Since the ticket values generally have letters and numbers. However, since they have many different formats, we cannot find useful pattern in the dataset. Therfore, `Ticket` was dropped from the data set

In [None]:
train.drop("Ticket", axis=1, inplace=True)
test.drop("Ticket", axis=1, inplace=True)

#### New feature from `Name`: `NameTitle`

By exploring the names of the passenger, we found that most of them contains a title (such as Mr. or Mrs.)

In [None]:
# Extract the name title
def extractTitle(data):
  data["NameTitle"] = train["Name"].apply(lambda name: name.split(',')[1].split('.')[0].strip())
  data.drop("Name", axis=1, inplace=True)

extractTitle(test)
extractTitle(train)


# What is the title distribution of name title in training set?
pd.concat([train["NameTitle"], test["NameTitle"]]).value_counts().sort_values(ascending=False)

In [None]:
# Clean and group titles together
# Mme -> Mrs
# Ms, Mlle -> Miss
titleMap = {
  "Mme": "Mrs", "Mrs": "Mrs", "Mr": "Mr", "Master": "Master",
  "Miss": "Miss", "Ms": "Miss", "Mlle": "Miss",
}
def cleanTitle(title: str):
  if title in titleMap:
    return titleMap[title]
  return "Other"

# Now, we only have 5 cateogries for name title: Mr, Mrs, Miss, Master, Other
train["NameTitle"] = train["NameTitle"].apply(cleanTitle)
test["NameTitle"] = test["NameTitle"].apply(cleanTitle)

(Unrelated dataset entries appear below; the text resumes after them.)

/-! ## The single-step operations (spec/40_codec_ops.md, spec/42_config_ops.md) -/

/-- R100, R101, R103, R104, R109: BUILD, SEAL, CHECKSUM and VERIFY complete in both modes; nothing but
the result and ERR changes. -/
def Obligations.CodecOperationsComplete : Prop :=
  ∀ s : State, s.busy = false →
    (∀ (c : Byte) (v : Val),
      exec (.build c v) s = .next { s with fout := build c v, err := .ok }) ∧
    (∀ f : Frame, exec (.sealFrame f) s = .next { s with fout := { f with b8 := csum f }, err := .ok }) ∧
    (∀ f : Frame, exec (.checksum f) s = .next { s with bout := csum f, err := .ok }) ∧
    (∀ f : Frame, exec (.verify f) s = .next { s with vok := csum f == f.b8, err := .ok })

/-- R150 to R153: ATTACH, SETTMO and RDLAST complete in both modes; nothing but their register and ERR
changes; a W_T-bit operand of SETTMO arrives in TMO unchanged.  That a wider one, which
no port can show, would be cut to W_T bits is the model's choice (log 15). -/
def Obligations.ConfigOperationsComplete : Prop :=
  ∀ s : State, s.busy = false →
    exec .attach s = .next { s with att := true, err := .ok } ∧
    (∀ tin : Nat, exec (.setTmo tin) s = .next { s with tmo := tin % 2 ^ s.par.wT, err := .ok }) ∧
    (∀ tin : Nat, tin < 2 ^ s.par.wT →
      exec (.setTmo tin) s = .next { s with tmo := tin, err := .ok }) ∧
    exec .rdLast s = .next { s with fout := s.lastraw, err := .ok }

/-! ## SEND (spec/41_transport_ops.md) -/

/-- R122: the start step of SEND, Ready, full write. -/
def Obligations.SendFullWrite : Prop :=
  ∀ (c : Byte) (v : Val) (s : State), s.busy = false → s.att = true → s.txCount = 9 →
    exec (.send c v) s = .next
      { s with
        txbuf := build c v
        txlog := s.txlog ++ (build c v).toList
        drained := false
        out := { s.out with txWrite := some (build c v) }
        wshort := false
        phase := .txFlush }

/-- R123: the start step of SEND, Ready, short write, under either policy. -/
def Obligations.SendShortWrite : Prop :=
  ∀ (c : Byte) (v : Val) (s : State), s.busy = false → s.att = true → s.txCount.toNat < 9 →
    ∃ t, exec (.send c v) s = .next t ∧ KeepsReceiveSide s t ∧
      t.par = s.par ∧ t.now = s.now ∧ t.inputs = s.inputs ∧ t.txCount = s.txCount ∧
      t.out = { s.out with txWrite := some (build c v) } ∧
      t.txlog = s.txlog ++ (build c v).toList.take s.txCount.toNat ∧
      t.drained = (if s.txCount = 0 then s.drained else false) ∧
      (s.par.shortWrite = .abort → t.phase = .idle ∧ t.err = .transportE) ∧
      (s.par.shortWrite = .complete →
        t.phase = .txFlush ∧ t.wshort = true ∧ t.err = s.err ∧ t.txbuf = build c v ∧ t.t1 = s.t1)

/-- R121: SEND in mode Uninitialized ends at once and changes nothing but PHASE and ERR. -/
def Obligations.SendRejectedUninitialized : Prop :=
  ∀ (c : Byte) (v : Val) (s : State), s.busy = false → s.att = false →
    exec (.send c v) s = .next { s with phase := .idle, err := .invalidE } ∧
    Phase.idle.busy = false

/-- A write count above 9 is outside the transport's contract: the step is refused (R44, U7;
log 12). -/
def Obligations.WriteCountAboveNineRefused : Prop :=
  ∀ (c : Byte) (v : Val) (s : State), s.busy = false → s.att = true → 9 < s.txCount.toNat →
    exec (.send c v) s = .refused .txCountAboveNine

/-- R160 to R167: each named command frame is emitted as SEND of its code does, in every state; with a
full write it completes with `FF 01 c v[15:8] v[7:0] 00 00 00 k` at the tail of TXLOG.  That the
meaning of a row is that of its SEND is read from R160 (log 2). -/
def Obligations.NamedCommandsEmitTheirFrames : Prop :=
  ∀ (v : Val) (s : State) (i : Instr) (c : Byte),
    (i, c) ∈ ([(.cAbc v, 0x79), (.cRead v, 0x86), (.cZero v, 0x87), (.cSpan v, 0x88),
      (.cRange v, 0x99), (.cLock v, 0x9F), (.cVersion v, 0xA0)] : List (Instr × Byte)) →
    exec i s = exec (.send c v) s ∧
    (s.busy = false → s.att = true → s.txCount = 9 →
      exec i s = .next
        { s with
          txbuf := build c v
          txlog := s.txlog ++ [0xFF, 0x01, c, valHi v, valLo v, 0x00, 0x00, 0x00, (build c v).b8]
          drained := false
          out := { s.out with txWrite := some (build c v) }
          wshort := false
          phase := .txFlush })

/-- R124: the TX_FLUSH step. -/
def Obligations.FlushStepWaitsForDrain : Prop :=
  ∀ s : State, EdgeIdle s.edge → s.phase = .txFlush →
    (s.sampled.drained = true →
      step s = .next { s.sampled with t1 := s.sampled.now, phase := .txSettle }) ∧
    (s.sampled.drained = false → step s = .next s.sampled)

/-- R125: the TX_SETTLE step. -/
def Obligations.SettleStepEndsSend : Prop :=
  ∀ s : State, EdgeIdle s.edge → s.phase = .txSettle →
    (s.par.settle ≤ s.sampled.elapsedT1 →
      ∃ t, step s = .next t ∧
        t = { s.sampled with
              phase := .idle
              err := (if s.wshort then .transportE else .ok)
              txbuf := t.txbuf, t1 := t.t1, wshort := t.wshort, fresh := t.fresh }) ∧
    (s.sampled.elapsedT1 < s.par.settle → step s = .next s.sampled)

/-! ## RECEIVE (spec/41_transport_ops.md) -/

/-- R127: RECEIVE in mode Uninitialized ends at once; FOUT is unspecified afterwards. -/
def Obligations.ReceiveRejectedUninitialized : Prop :=
  ∀ s : State, s.busy = false → s.att = false →
    ∃ t, exec .receive s = .next t ∧ t.busy = false ∧
      t = { s with phase := .idle, err := .invalidE, fout := t.fout, fresh := t.fresh }

/-- R128: RECEIVE in mode Ready latches T0 and seeks the prefix; RXBUF is not cleared and RXQ not
purged. -/
def Obligations.ReceiveStarts : Prop :=
  ∀ s : State, s.busy = false → s.att = true →
    exec .receive s = .next { s with t0 := s.now, rxcnt := 0, phase := .seekingPrefix }

/-- R129: the poll step at which the deadline is reached; no byte is read, even if one is
available. -/
def Obligations.PollAtDeadlineTimesOut : Prop :=
  ∀ s : State, EdgeIdle s.edge → (s.phase = .seekingPrefix ∨ s.phase = .collecting) →
    s.tmo ≤ s.sampled.elapsedT0 →
    ∃ t, step s = .next t ∧ t.busy = false ∧
      t = { s.sampled with
            phase := .timeout, err := .timeoutE, fout := t.fout, rxbuf := t.rxbuf, t0 := t.t0,
            fresh := t.fresh }

/-- R130: the poll step that reads a byte while seeking. -/
def Obligations.PollSeekingReadsOneByte : Prop :=
  ∀ (s : State) (b : Byte) (q : List Byte), EdgeIdle s.edge → s.phase = .seekingPrefix →
    s.sampled.elapsedT0 < s.tmo → s.sampled.rxq = b :: q →
    (b = 0xFF → step s = .next
      { s.sampled with
        rxq := q
        out := { s.sampled.out with rxRead := true }
        rxbuf := { s.rxbuf with b0 := b }
        rxcnt := 1
        phase := .collecting }) ∧
    (b ≠ 0xFF → step s = .next
      { s.sampled with rxq := q, out := { s.sampled.out with rxRead := true } })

# What is the distrubution and the survival rate?
f, axes = plt.subplots(1, 2, figsize=(15, 5))
sns.countplot(x="NameTitle", data=train, ax=axes[0])
axes[0].set_xlabel("Name Title")

sns.barplot(x="NameTitle", y="Survived", data=train, ax=axes[1])
axes[1].set_xlabel("Name Title")
axes[1].set_ylabel("Survival rate")

### Filling missing data

In [None]:
# Missing data from training set
missing = train.isnull().sum()
missing[missing > 0].sort_values(ascending = False)

In [None]:
# Missing data from test set
missing = test.isnull().sum()
missing[missing > 0].sort_values(ascending = False)

For the `Embarked` in the training set, the missing data is filled with the most common one

In [None]:
train["Embarked"].fillna(train["Embarked"].mode()[0], inplace=True)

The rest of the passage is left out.